Two early women doctors, Elizabeth and Emily Blackwell, started the Women’s Central Relief Committee to train nurses for the battlefield, networking through the U.S. Sanitary Commission.

Dr. Mary Edwards, one of three women surgeons known to have been appointed as a surgeon to the Union Army, was captured and held as a prisoner of war. Her work in caring for fellow prisoners and her heroism on the battlefield made her the only woman ever awarded a Congressional Medal of Honor. Unfortunately this honor was revoked in 1917 when a commission decided that a Medal of Honor could only be awarded for combat. However, the medal was restored posthumously in 1976.

Clara Barton nursed the wounded on the battlefield and created a system of mule teams to carry food and medical supplies to the front, and continued her work after the War tracing missing soldiers and marking the graves of 13,000 Union troops who died in the Confederate prison at Andersonville. One week before he was assassinated, President Lincoln made Clara Barton’s job official and she became the first woman to temporarily head a department of the U.S. government. After resuming her work on the battlefield during the Franco Prussian War (1870) she returned home and was determined that our country must join the International Red Cross. President Arthur signed the treaty making the United States a member on March 1, 1882, and Clara Barton was named president and treasurer of the American Red Cross.

In the South women were also forming a relief society, The Women's Relief Society of the Confederate States, which did much of the same work as its counterpart in the North, but could not match it in size and resources.

It can only be estimated how many women fought on both sides of Civil War.

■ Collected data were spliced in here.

/-! ### clearPending -/

@[simp] theorem clearPending_reg (s : State) : (clearPending s).reg = s.reg := rfl
@[simp] theorem clearPending_prgMode (s : State) : (clearPending s).prgMode = s.prgMode := rfl
@[simp] theorem clearPending_chrMode (s : State) : (clearPending s).chrMode = s.chrMode := rfl
@[simp] theorem clearPending_chrHigh (s : State) : (clearPending s).chrHigh = s.chrHigh := rfl
@[simp] theorem clearPending_chrHi (s : State) : (clearPending s).chrHi = s.chrHi := rfl
@[simp] theorem clearPending_prgWin (s : State) : (clearPending s).prgWin = s.prgWin := rfl
@[simp] theorem clearPending_lowRamPage (s : State) : (clearPending s).lowRamPage = s.lowRamPage := rfl
@[simp] theorem clearPending_chrSlot (s : State) : (clearPending s).chrSlot = s.chrSlot := rfl
@[simp] theorem clearPending_protA (s : State) : (clearPending s).protA = s.protA := rfl
@[simp] theorem clearPending_protB (s : State) : (clearPending s).protB = s.protB := rfl
@[simp] theorem clearPending_irqStatus (s : State) : (clearPending s).irqStatus = s.irqStatus &&& 0x7F#8 := rfl
@[simp] theorem clearPending_irqEnable (s : State) : (clearPending s).irqEnable = s.irqEnable := rfl
@[simp] theorem clearPending_irqTarget (s : State) : (clearPending s).irqTarget = s.irqTarget := rfl
@[simp] theorem clearPending_irqLine (s : State) : (clearPending s).irqLine = s.irqLine := rfl
@[simp] theorem clearPending_ppuCycle (s : State) : (clearPending s).ppuCycle = s.ppuCycle := rfl
@[simp] theorem clearPending_mulA (s : State) : (clearPending s).mulA = s.mulA := rfl
@[simp] theorem clearPending_mulB (s : State) : (clearPending s).mulB = s.mulB := rfl
@[simp] theorem clearPending_product (s : State) : (clearPending s).product = s.product := rfl
@[simp] theorem clearPending_sq1 (s : State) : (clearPending s).sq1 = s.sq1 := rfl
@[simp] theorem clearPending_sq2 (s : State) : (clearPending s).sq2 = s.sq2 := rfl
@[simp] theorem clearPending_dmcCtrl (s : State) : (clearPending s).dmcCtrl = s.dmcCtrl := rfl
@[simp] theorem clearPending_dmcDac (s : State) : (clearPending s).dmcDac = s.dmcDac := rfl
@[simp] theorem clearPending_dmcEnabled (s : State) : (clearPending s).dmcEnabled = s.dmcEnabled := rfl
@[simp] theorem clearPending_apuParity (s : State) : (clearPending s).apuParity = s.apuParity := rfl
@[simp] theorem clearPending_frameCtr (s : State) : (clearPending s).frameCtr = s.frameCtr := rfl
@[simp] theorem clearPending_quarterCount (s : State) : (clearPending s).quarterCount = s.quarterCount := rfl
@[simp] theorem clearPending_sq1Buf (s : State) : (clearPending s).sq1Buf = s.sq1Buf := rfl
@[simp] theorem clearPending_sq2Buf (s : State) : (clearPending s).sq2Buf = s.sq2Buf := rfl
@[simp] theorem clearPending_dmcBuf (s : State) : (clearPending s).dmcBuf = s.dmcBuf := rfl
@[simp] theorem clearPending_sampleCount (s : State) : (clearPending s).sampleCount = s.sampleCount := rfl
@[simp] theorem clearPending_mixPrev (s : State) : (clearPending s).mixPrev = s.mixPrev := rfl
@[simp] theorem clearPending_chanMask (s : State) : (clearPending s).chanMask = s.chanMask := rfl
@[simp] theorem clearPending_prgRam (s : State) : (clearPending s).prgRam = s.prgRam := rfl
@[simp] theorem clearPending_chrMem (s : State) : (clearPending s).chrMem = s.chrMem := rfl
@[simp] theorem clearPending_calls (s : State) : (clearPending s).calls = s.calls := rfl
@[simp] theorem clearPending_reply (s : State) : (clearPending s).reply = s.reply := rfl
@[simp] theorem clearPending_extCalls (s : State) : (clearPending s).extCalls = s.extCalls := rfl
@[simp] theorem clearPending_drawCtr (s : State) : (clearPending s).drawCtr = s.drawCtr := rfl

/-! ### setNotInFrame -/

@[simp] theorem setNotInFrame_reg (s : State) : (setNotInFrame s).reg = s.reg := rfl
@[simp] theorem setNotInFrame_prgMode (s : State) : (setNotInFrame s).prgMode = s.prgMode := rfl
@[simp] theorem setNotInFrame_chrMode (s : State) : (setNotInFrame s).chrMode = s.chrMode := rfl
@[simp] theorem setNotInFrame_chrHigh (s : State) : (setNotInFrame s).chrHigh = s.chrHigh := rfl
@[simp] theorem setNotInFrame_chrHi (s : State) : (setNotInFrame s).chrHi = s.chrHi := rfl
@[simp] theorem setNotInFrame_prgWin (s : State) : (setNotInFrame s).prgWin = s.prgWin := rfl
@[simp] theorem setNotInFrame_lowRamPage (s : State) : (setNotInFrame s).lowRamPage = s.lowRamPage := rfl
@[simp] theorem setNotInFrame_chrSlot (s : State) : (setNotInFrame s).chrSlot = s.chrSlot := rfl
@[simp] theorem setNotInFrame_protA (s : State) : (setNotInFrame s).protA = s.protA := rfl
@[simp] theorem setNotInFrame_protB (s : State) : (setNotInFrame s).protB = s.protB := rfl
@[simp] theorem setNotInFrame_irqStatus (s : State) : (setNotInFrame s).irqStatus = s.irqStatus ||| 0x40#8 := rfl
@[simp] theorem setNotInFrame_irqEnable (s : State) : (setNotInFrame s).irqEnable = s.irqEnable := rfl
@[simp] theorem setNotInFrame_irqTarget (s : State) : (setNotInFrame s).irqTarget = s.irqTarget := rfl
@[simp] theorem setNotInFrame_irqLine (s : State) : (setNotInFrame s).irqLine = s.irqLine := rfl
@[simp] theorem setNotInFrame_ppuCycle (s : State) : (setNotInFrame s).ppuCycle = s.ppuCycle := rfl
@[simp] theorem setNotInFrame_mulA (s : State) : (setNotInFrame s).mulA = s.mulA := rfl
@[simp] theorem setNotInFrame_mulB (s : State) : (setNotInFrame s).mulB = s.mulB := rfl
@[simp] theorem setNotInFrame_product (s : State) : (setNotInFrame s).product = s.product := rfl
@[simp] theorem setNotInFrame_sq1 (s : State) : (setNotInFrame s).sq1 = s.sq1 := rfl
@[simp] theorem setNotInFrame_sq2 (s : State) : (setNotInFrame s).sq2 = s.sq2 := rfl
@[simp] theorem setNotInFrame_dmcCtrl (s : State) : (setNotInFrame s).dmcCtrl = s.dmcCtrl := rfl
@[simp] theorem setNotInFrame_dmcDac (s : State) : (setNotInFrame s).dmcDac = s.dmcDac := rfl
@[simp] theorem setNotInFrame_dmcEnabled (s : State) : (setNotInFrame s).dmcEnabled = s.dmcEnabled := rfl
@[simp] theorem setNotInFrame_apuParity (s : State) : (setNotInFrame s).apuParity = s.apuParity := rfl
@[simp] theorem setNotInFrame_frameCtr (s : State) : (setNotInFrame s).frameCtr = s.frameCtr := rfl
@[simp] theorem setNotInFrame_quarterCount (s : State) : (setNotInFrame s).quarterCount = s.quarterCount := rfl
@[simp] theorem setNotInFrame_sq1Buf (s : State) : (setNotInFrame s).sq1Buf = s.sq1Buf := rfl
@[simp] theorem setNotInFrame_sq2Buf (s : State) : (setNotInFrame s).sq2Buf = s.sq2Buf := rfl
@[simp] theorem setNotInFrame_dmcBuf (s : State) : (setNotInFrame s).dmcBuf = s.dmcBuf := rfl
@[simp] theorem setNotInFrame_sampleCount (s : State) : (setNotInFrame s).sampleCount = s.sampleCount := rfl
@[simp] theorem setNotInFrame_mixPrev (s : State) : (setNotInFrame s).mixPrev = s.mixPrev := rfl
@[simp] theorem setNotInFrame_chanMask (s : State) : (setNotInFrame s).chanMask = s.chanMask := rfl
@[simp] theorem setNotInFrame_prgRam (s : State) : (setNotInFrame s).prgRam = s.prgRam := rfl
@[simp] theorem setNotInFrame_chrMem (s : State) : (setNotInFrame s).chrMem = s.chrMem := rfl
@[simp] theorem setNotInFrame_calls (s : State) : (setNotInFrame s).calls = s.calls := rfl
@[simp] theorem setNotInFrame_reply (s : State) : (setNotInFrame s).reply = s.reply := rfl
@[simp] theorem setNotInFrame_extCalls (s : State) : (setNotInFrame s).extCalls = s.extCalls := rfl
@[simp] theorem setNotInFrame_drawCtr (s : State) : (setNotInFrame s).drawCtr = s.drawCtr := rfl

/-! ### clearNotInFrame -/

@[simp] theorem clearNotInFrame_reg (s : State) : (clearNotInFrame s).reg = s.reg := rfl
@[simp] theorem clearNotInFrame_prgMode (s : State) : (clearNotInFrame s).prgMode = s.prgMode := rfl
@[simp] theorem clearNotInFrame_chrMode (s : State) : (clearNotInFrame s).chrMode = s.chrMode := rfl
@[simp] theorem clearNotInFrame_chrHigh (s : State) : (clearNotInFrame s).chrHigh = s.chrHigh := rfl
@[simp] theorem clearNotInFrame_chrHi (s : State) : (clearNotInFrame s).chrHi = s.chrHi := rfl
@[simp] theorem clearNotInFrame_prgWin (s : State) : (clearNotInFrame s).prgWin = s.prgWin := rfl
@[simp] theorem clearNotInFrame_lowRamPage (s : State) : (clearNotInFrame s).lowRamPage = s.lowRamPage := rfl
@[simp] theorem clearNotInFrame_chrSlot (s : State) : (clearNotInFrame s).chrSlot = s.chrSlot := rfl
@[simp] theorem clearNotInFrame_protA (s : State) : (clearNotInFrame s).protA = s.protA := rfl
@[simp] theorem clearNotInFrame_protB (s : State) : (clearNotInFrame s).protB = s.protB := rfl
@[simp] theorem clearNotInFrame_irqStatus (s : State) : (clearNotInFrame s).irqStatus = s.irqStatus &&& 0xBF#8 := rfl
@[simp] theorem clearNotInFrame_irqEnable (s : State) : (clearNotInFrame s).irqEnable = s.irqEnable := rfl
@[simp] theorem clearNotInFrame_irqTarget (s : State) : (clearNotInFrame s).irqTarget = s.irqTarget := rfl
@[simp] theorem clearNotInFrame_irqLine (s : State) : (clearNotInFrame s).irqLine = s.irqLine := rfl
@[simp] theorem clearNotInFrame_ppuCycle (s : State) : (clearNotInFrame s).ppuCycle = s.ppuCycle := rfl
@[simp] theorem clearNotInFrame_mulA (s : State) : (clearNotInFrame s).mulA = s.mulA := rfl
@[simp] theorem clearNotInFrame_mulB (s : State) : (clearNotInFrame s).mulB = s.mulB := rfl
@[simp] theorem clearNotInFrame_product (s : State) : (clearNotInFrame s).product = s.product := rfl
@[simp] theorem clearNotInFrame_sq1 (s : State) : (clearNotInFrame s).sq1 = s.sq1 := rfl
@[simp] theorem clearNotInFrame_sq2 (s : State) : (clearNotInFrame s).sq2 = s.sq2 := rfl
@[simp] theorem clearNotInFrame_dmcCtrl (s : State) : (clearNotInFrame s).dmcCtrl = s.dmcCtrl := rfl
@[simp] theorem clearNotInFrame_dmcDac (s : State) : (clearNotInFrame s).dmcDac = s.dmcDac := rfl
@[simp] theorem clearNotInFrame_dmcEnabled (s : State) : (clearNotInFrame s).dmcEnabled = s.dmcEnabled := rfl
@[simp] theorem clearNotInFrame_apuParity (s : State) : (clearNotInFrame s).apuParity = s.apuParity := rfl
@[simp] theorem clearNotInFrame_frameCtr (s : State) : (clearNotInFrame s).frameCtr = s.frameCtr := rfl
@[simp] theorem clearNotInFrame_quarterCount (s : State) : (clearNotInFrame s).quarterCount = s.quarterCount := rfl
@[simp] theorem clearNotInFrame_sq1Buf (s : State) : (clearNotInFrame s).sq1Buf = s.sq1Buf := rfl
@[simp] theorem clearNotInFrame_sq2Buf (s : State) : (clearNotInFrame s).sq2Buf = s.sq2Buf := rfl
@[simp] theorem clearNotInFrame_dmcBuf (s : State) : (clearNotInFrame s).dmcBuf = s.dmcBuf := rfl
@[simp] theorem clearNotInFrame_sampleCount (s : State) : (clearNotInFrame s).sampleCount = s.sampleCount := rfl
@[simp] theorem clearNotInFrame_mixPrev (s : State) : (clearNotInFrame s).mixPrev = s.mixPrev := rfl
@[simp] theorem clearNotInFrame_chanMask (s : State) : (clearNotInFrame s).chanMask = s.chanMask := rfl
@[simp] theorem clearNotInFrame_prgRam (s : State) : (clearNotInFrame s).prgRam = s.prgRam := rfl
@[simp] theorem clearNotInFrame_chrMem (s : State) : (clearNotInFrame s).chrMem = s.chrMem := rfl
@[simp] theorem clearNotInFrame_calls (s : State) : (clearNotInFrame s).calls = s.calls := rfl
@[simp] theorem clearNotInFrame_reply (s : State) : (clearNotInFrame s).reply = s.reply := rfl
@[simp] theorem clearNotInFrame_extCalls (s : State) : (clearNotInFrame s).extCalls = s.extCalls := rfl
@[simp] theorem clearNotInFrame_drawCtr (s : State) : (clearNotInFrame s).drawCtr = s.drawCtr := rfl

/-! ### rederivePrg -/

@[simp] theorem rederivePrg_reg (p : Params) (s : State) : (rederivePrg p s).reg = s.reg := rfl
@[simp] theorem rederivePrg_prgMode (p : Params) (s : State) : (rederivePrg p s).prgMode = s.prgMode := rfl
@[simp] theorem rederivePrg_chrMode (p : Params) (s : State) : (rederivePrg p s).chrMode = s.chrMode := rfl
@[simp] theorem rederivePrg_chrHigh (p : Params) (s : State) : (rederivePrg p s).chrHigh = s.chrHigh := rfl
@[simp] theorem rederivePrg_chrHi (p : Params) (s : State) : (rederivePrg p s).chrHi = s.chrHi := rfl
@[simp] theorem rederivePrg_prgWin (p : Params) (s : State) : (rederivePrg p s).prgWin = derivedPrg p s := rfl
@[simp] theorem rederivePrg_lowRamPage (p : Params) (s : State) : (rederivePrg p s).lowRamPage = s.lowRamPage := rfl
@[simp] theorem rederivePrg_chrSlot (p : Params) (s : State) : (rederivePrg p s).chrSlot = s.chrSlot := rfl
@[simp] theorem rederivePrg_protA (p : Params) (s : State) : (rederivePrg p s).protA = s.protA := rfl
@[simp] theorem rederivePrg_protB (p : Params) (s : State) : (rederivePrg p s).protB = s.protB := rfl
@[simp] theorem rederivePrg_irqStatus (p : Params) (s : State) : (rederivePrg p s).irqStatus = s.irqStatus := rfl
@[simp] theorem rederivePrg_irqEnable (p : Params) (s : State) : (rederivePrg p s).irqEnable = s.irqEnable := rfl
@[simp] theorem rederivePrg_irqTarget (p : Params) (s : State) : (rederivePrg p s).irqTarget = s.irqTarget := rfl
@[simp] theorem rederivePrg_irqLine (p : Params) (s : State) : (rederivePrg p s).irqLine = s.irqLine := rfl
@[simp] theorem rederivePrg_ppuCycle (p : Params) (s : State) : (rederivePrg p s).ppuCycle = s.ppuCycle := rfl
@[simp] theorem rederivePrg_mulA (p : Params) (s : State) : (rederivePrg p s).mulA = s.mulA := rfl
@[simp] theorem rederivePrg_mulB (p : Params) (s : State) : (rederivePrg p s).mulB = s.mulB := rfl
@[simp] theorem rederivePrg_product (p : Params) (s : State) : (rederivePrg p s).product = s.product := rfl
@[simp] theorem rederivePrg_sq1 (p : Params) (s : State) : (rederivePrg p s).sq1 = s.sq1 := rfl
@[simp] theorem rederivePrg_sq2 (p : Params) (s : State) : (rederivePrg p s).sq2 = s.sq2 := rfl
@[simp] theorem rederivePrg_dmcCtrl (p : Params) (s : State) : (rederivePrg p s).dmcCtrl = s.dmcCtrl := rfl
@[simp] theorem rederivePrg_dmcDac (p : Params) (s : State) : (rederivePrg p s).dmcDac = s.dmcDac := rfl
@[simp] theorem rederivePrg_dmcEnabled (p : Params) (s : State) : (rederivePrg p s).dmcEnabled = s.dmcEnabled := rfl
@[simp] theorem rederivePrg_apuParity (p : Params) (s : State) : (rederivePrg p s).apuParity = s.apuParity := rfl
@[simp] theorem rederivePrg_frameCtr (p : Params) (s : State) : (rederivePrg p s).frameCtr = s.frameCtr := rfl
@[simp] theorem rederivePrg_quarterCount (p : Params) (s : State) : (rederivePrg p s).quarterCount = s.quarterCount := rfl
@[simp] theorem rederivePrg_sq1Buf (p : Params) (s : State) : (rederivePrg p s).sq1Buf = s.sq1Buf := rfl
@[simp] theorem rederivePrg_sq2Buf (p : Params) (s : State) : (rederivePrg p s).sq2Buf = s.sq2Buf := rfl
@[simp] theorem rederivePrg_dmcBuf (p : Params) (s : State) : (rederivePrg p s).dmcBuf = s.dmcBuf := rfl
@[simp] theorem rederivePrg_sampleCount (p : Params) (s : State) : (rederivePrg p s).sampleCount = s.sampleCount := rfl
@[simp] theorem rederivePrg_mixPrev (p : Params) (s : State) : (rederivePrg p s).mixPrev = s.mixPrev := rfl
@[simp] theorem rederivePrg_chanMask (p : Params) (s : State) : (rederivePrg p s).chanMask = s.chanMask := rfl
@[simp] theorem rederivePrg_prgRam (p : Params) (s : State) : (rederivePrg p s).prgRam = s.prgRam := rfl
@[simp] theorem rederivePrg_chrMem (p : Params) (s : State) : (rederivePrg p s).chrMem = s.chrMem := rfl
@[simp] theorem rederivePrg_calls (p : Params) (s : State) : (rederivePrg p s).calls = s.calls := rfl
@[simp] theorem rederivePrg_reply (p : Params) (s : State) : (rederivePrg p s).reply = s.reply := rfl
@[simp] theorem rederivePrg_extCalls (p : Params) (s : State) : (rederivePrg p s).extCalls = s.extCalls := rfl
@[simp] theorem rederivePrg_drawCtr (p : Params) (s : State) : (rederivePrg p s).drawCtr = s.drawCtr := rfl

Mary Livemore, active with the U.S. Sanitary Commission, held that at least 400 women disguised themselves as men and fought as Union soldiers, and at least 60 were killed or wounded. But this is merely an estimate and has been challenged by later research. It is likely that hundreds of women soldiers were casualties.

Harriet Tubman, well-known conductor for the Underground Railroad, led may of her people to freedom and served as a soldier and guide for the Union Army, taking part in a number of raids including leading a mission up the Tennessee River to gather intelligence about the strength of the Confederate forces.

In the post-war period from 1866 until the Spanish American War, work continued and the Women's Relief Corps was organized to help disabled veterans, war widows, and orphans. In the North its functions were auxiliary to the Grand Army of the Republic, the largest Union Veterans association. There was also a unit run by African-American women for black Army veterans. The South also had formal coalitions of its own to deal with similar problems.

By the late 1880s and into the 1890s, the Women’s Relief Corps worked on cemetery maintenance, commissioning war memorials, preserving records and memorabilia, and establishing old-age homes for veterans. In the end women’s wartime experiences and participation led them to support and lobby for May 30 to be recognized as Memorial Day, and they also lent their support to organizing suitable annual memorial tributes.